The Beattie Ministry was a Ministry of the Government of Queensland, led by Labor Premier Peter Beattie. It commenced on 26 June 1998, thirteen days after the Borbidge Ministry, led by Premier Rob Borbidge of the National Party, was defeated at the 1998 election. It was followed by the Bligh Ministry upon Beattie's retirement as Premier on 13 September 2007.

Overview
The election produced an unusual result—Labor did not gain any net seats in the Legislative Assembly of Queensland, maintaining 44 of 89, or one short of a governing majority, but the National-Liberal coalition which had governed with the support of Independent Liz Cunningham was reduced from 44 to 32 due mainly to the rise of Pauline Hanson's One Nation Party in their rural heartland. After negotiations between the Labor Party, Cunningham and a new independent, Peter Wellington, the latter announced on 25 June 1998 that he would support a minority Labor government on votes of confidence in return for specific commitments on accountability. The following day, Labor leader Peter Beattie and his deputy, Jim Elder, were sworn in by the Governor of Queensland as a two-man cabinet. Three days later, on 29 June 1998, they resigned so that a full ministry chosen by Caucus could be sworn in.

First Ministry
On 29 June 1998, a full ministry of 18 cabinet ministers and 4 parliamentary secretaries was sworn in. It served until the reconstitution of the Ministry on 22 February 2001 following the 2001 election.

The list below is ordered by decreasing seniority within the Cabinet, as indicated by the Government Gazette and the Hansard index.

Notes:
 On 1 August 1999, David Hamill was required to stand aside as Treasurer while investigations by the Auditor-General and the Criminal Justice Commission into the awarding of an Internet gaming licence was in process. Premier Peter Beattie served as Acting Treasurer and brought down a budget on 14 September. On 30 September, both inquiries cleared Hamill of any wrongdoing and he was reinstated.
 On 14 December 1999, Bob Gibbs resigned from Parliament to accept a role as trade commissioner to Los Angeles. Terry Mackenroth assumed his Sport portfolio (losing Rural Communities to Henry Palaszczuk), with Tourism and Racing going to junior minister Merri Rose.
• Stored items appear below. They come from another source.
theorem dieHoldDrop_drops {s : State} {d : Nat} {x : DieSt} (ho : s.on = true) (hx : s.die? d = some x) (hu : x.hold = true)
    (hn : 2 ≤ x.unrefreshed) : Runs (.dieHoldDrop d) s [.health] fun t => t.die? d = some { x with hold := false } := by
  have e := dieHoldDrop_exec ho hx hu
  rw [if_pos hn] at e
  exact .of_changes e (holdLow_changes ..) (updDie_die?_self holdLow hx) (fun _ h => h)

theorem dieHoldDrop_yields {s : State} {d : Nat} {x : DieSt} (ho : s.on = true) (hx : s.die? d = some x) (ha : x.alive = true)
    (hh : s.run.halted = false) (hu : x.hold = true) (hn : x.unrefreshed < 2) :
    Runs (.dieHoldDrop d) s yielding (Yields d 0x0D) := by
  have e := dieHoldDrop_exec ho hx hu
  rw [if_neg (by omega)] at e
  exact .of_changes e (((holdLow_changes s d).mono (by decide)).step (dieYield_changes ..) (by decide))
    (dieYield_yields (updDie_die?_self holdLow hx) ha hh) (fun _ h => h)

/-! ### The delivery of a snapshot (R451, R452) -/

theorem Puts.later {s t u : State} {o : Out} (h : Puts s t o) (g : Grows t u) : Puts s u o := by
  obtain ⟨a, b, e⟩ := h
  obtain ⟨c, k⟩ := g
  exact ⟨a, b ++ c, by rw [k, e]; simp⟩

theorem Puts.earlier {s t u : State} {o : Out} (h : Puts t u o) (g : Grows s t) : Puts s u o := by
  obtain ⟨a, b, e⟩ := h
  obtain ⟨c, k⟩ := g
  exact ⟨c ++ a, b, by rw [e, k]; simp⟩

/-- R451: the records of a snapshot put out. -/
def putMeters (l : List (Nat × Bytes)) (s : State) : State := l.foldl (fun s x => s.emit (.meter x.1 x.2)) s

theorem putMeters_changes (l : List (Nat × Bytes)) (s : State) : Changes s (putMeters l s) [.out] :=
  foldl_changes _ (fun _ _ => emit_changes ..) ..

theorem putMeters_puts {l : List (Nat × Bytes)} {s : State} {x : Nat × Bytes} (h : x ∈ l) : Puts s (putMeters l s)
    (.meter x.1 x.2) := by
  induction l generalizing s with
  | nil => cases h
  | cons y l ih =>
    obtain rfl | h := List.mem_cons.1 h
    · exact .of_emit rfl (putMeters_changes l _).grows
    · exact (ih h).earlier (emit_changes s _).grows

/-- R451: what the delivery of k records in a ring of n changes of the metering. -/
def noteDelivery (k n : Nat) (m : MeterSt) : MeterSt :=
  { m with dhead := (m.dhead + k) % (2 * n), skipped := 0, changed := false, moved := false }

/-- R451: a snapshot delivered into a ring of n records, with its message. -/
def delivered (n : Nat) (h : Nat × List (Nat × Meters)) (s : State) : State :=
  let s1 := putMeters (snapshot s n h) s
  sendMsix s.id.lead 0 s.meter.vector { s1 with meter := noteDelivery (h.2.length + 1) n s1.meter }

/-- R452: a snapshot skipped. -/
def skipped (s : State) : State :=
  raisePkg 0x7021 {} { s with meter := { s.meter with skipped := satAdd top32 s.meter.skipped 1 } }

theorem meter_changes (s : State) (m : MeterSt) : Changes s { s with meter := m } [.meter] :=
  Frame.changes ⟨fun k hk => by cases k with | meter => simp at hk | _ => rfl⟩ (by decide) (.of_eq rfl)

theorem delivered_changes (n : Nat) (h : Nat × List (Nat × Meters)) (s : State) :
    Changes s (delivered n h s) [.out, .meter, .msixSent] :=
  (((putMeters_changes ..).mono (by decide)).step (meter_changes ..) (by decide)).step (sendMsix_changes ..) (by decide)

theorem delivered_meter (n : Nat) (h : Nat × List (Nat × Meters)) (s : State) :
    (delivered n h s).meter = noteDelivery (h.2.length + 1) n s.meter := by
  rw [delivered, (sendMsix_changes ..).frame.same .meter (by decide)]
  exact congrArg (noteDelivery (h.2.length + 1) n) ((putMeters_changes (snapshot s n h) s).frame.same .meter (by decide))

theorem delivered_puts {n : Nat} {h : Nat × List (Nat × Meters)} {s : State} {x : Nat × Bytes} (hx : x ∈ snapshot s n h) :
    Puts s (delivered n h s) (.meter x.1 x.2) :=
  (putMeters_puts hx).later ((meter_changes ..).grows.trans (sendMsix_changes ..).grows)

theorem skipped_changes (s : State) : Changes s (skipped s) (.meter :: raising) :=
  ((meter_changes ..).mono (by decide)).step (raisePkg_changes ..) (by decide)

section
variable {late : Bool} {h : Nat × List (Nat × Meters)} {s : State} {b : W64} {n : Nat}

theorem deliver_none (hr : s.meter.ring = none) : deliver late h s = s := by
  simp only [deliver, hr]

theorem deliver_ring (hr : s.meter.ring = some (b, n)) : deliver late h s =
    if n - distance n (meterHeadPos n s.meter.head) s.meter.dhead < h.2.length + 1 then skipped s
    else if late then raisePkg 0x7020 {} (delivered n h s) else delivered n h s := by
  unfold deliver
  split
  · next e => simp [hr] at e
  · next e =>
    rw [hr] at e
    cases e
    rfl

theorem deliver_full (hr : s.meter.ring = some (b, n)) (hf : n - distance n (meterHeadPos n s.meter.head) s.meter.dhead <
    h.2.length + 1) :
    deliver late h s = skipped s := by
  rw [deliver_ring hr, if_pos hf]

theorem deliver_room (hr : s.meter.ring = some (b, n)) (hf : h.2.length + 1 ≤ n - distance n (meterHeadPos n s.meter.head)
    s.meter.dhead) :
    deliver late h s = if late then raisePkg 0x7020 {} (delivered n h s) else delivered n h s := by
  rw [deliver_ring hr, if_neg (Nat.not_lt.2 hf)]

theorem deliver_changes : Changes s (deliver late h s) (.meter :: raising) := by
  cases hr : s.meter.ring with
  | none => rw [deliver_none hr]; exact .refl ..
  | some y =>
    obtain ⟨b, n⟩ := y
    obtain hf | hf := Nat.lt_or_ge (n - distance n (meterHeadPos n s.meter.head) s.meter.dhead) (h.2.length + 1)
    · rw [deliver_full hr hf]
      exact skipped_changes ..
    · rw [deliver_room hr hf]
      split
      · exact ((delivered_changes ..).mono (by decide)).step (raisePkg_changes ..) (by decide)
      · exact (delivered_changes ..).mono (by decide)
Parliamentary secretary to the Deputy Premier, Stephen Robertson, was appointed as a minister and took on Rose's former role of Emergency Services.
 On 22 November 1999, Deputy Premier Jim Elder, who was Acting Premier at the time due to the Premier being overseas, resigned following allegations that he was under suspicion for having illegally signed electoral forms for family members in his own seat. His portfolios were assumed for four days by Paul Braddy, then for another four by Premier Peter Beattie, before a minor reshuffle on 30 November 2000 which saw, among other things, Terry Mackenroth's promotion to Deputy Premier and Nita Cunningham's appointment to the Ministry.

Second Ministry
On 22 February 2001, following the 2001 election, a ministry of 19 cabinet ministers and 5 parliamentary secretaries was sworn in. It served until the reconstitution of the Ministry on 12 February 2004 following the 2004 election.

Third Ministry
On 12 February 2004, following the 2004 election, a ministry of 19 cabinet ministers and 6 parliamentary secretaries was sworn in. It served until the reconstitution of the Ministry on 28 July 2005 following the resignation of Deputy Premier Terry Mackenroth.

On 3 March 2005, Liddy Clark resigned after an investigation to the Crime and Misconduct Commission into airfares given to Aboriginal activists to Palm Island following a riot there. Her position in the ministry was not filled, with her portfolio going to John Mickel.

Fourth Ministry
On 28 July 2005, following the resignation of Deputy Premier Terry Mackenroth from the ministry and from Parliament, a ministry of 19 cabinet ministers and 6 parliamentary secretaries was sworn in. It served until the reconstitution of the Ministry on 23 September 2006 following the 2006 election.

Following a Crime and Misconduct Commission report on 7 December 2005, Gordon Nuttall resigned as a minister. Tim Mulherin was appointed in his place on 12 December.

Fifth Ministry
On 13 September 2006, following the 2006 election, a ministry of 19 cabinet ministers and 11 parliamentary secretaries was sworn in. It served until the end of the Ministry on 13 September 2007 following Anna Bligh's ascension to the post of Premier, and was followed by the Bligh Ministry.

Linda Lavarch, the Attorney-General, resigned from the Ministry on 18 October 2006 citing depression. Kerry Shine and Margaret Keech assumed her portfolios on 1 November 2006. Craig Wallace was appointed to the available place within the Ministry.

References
 All information about ministries was sourced from Ministries from December 1989, extracted from the Queensland Parliamentary Handbook.
 All information about events was sourced from the "Australian Political Chronicle" in various instalments of the Australian Journal of Politics and History.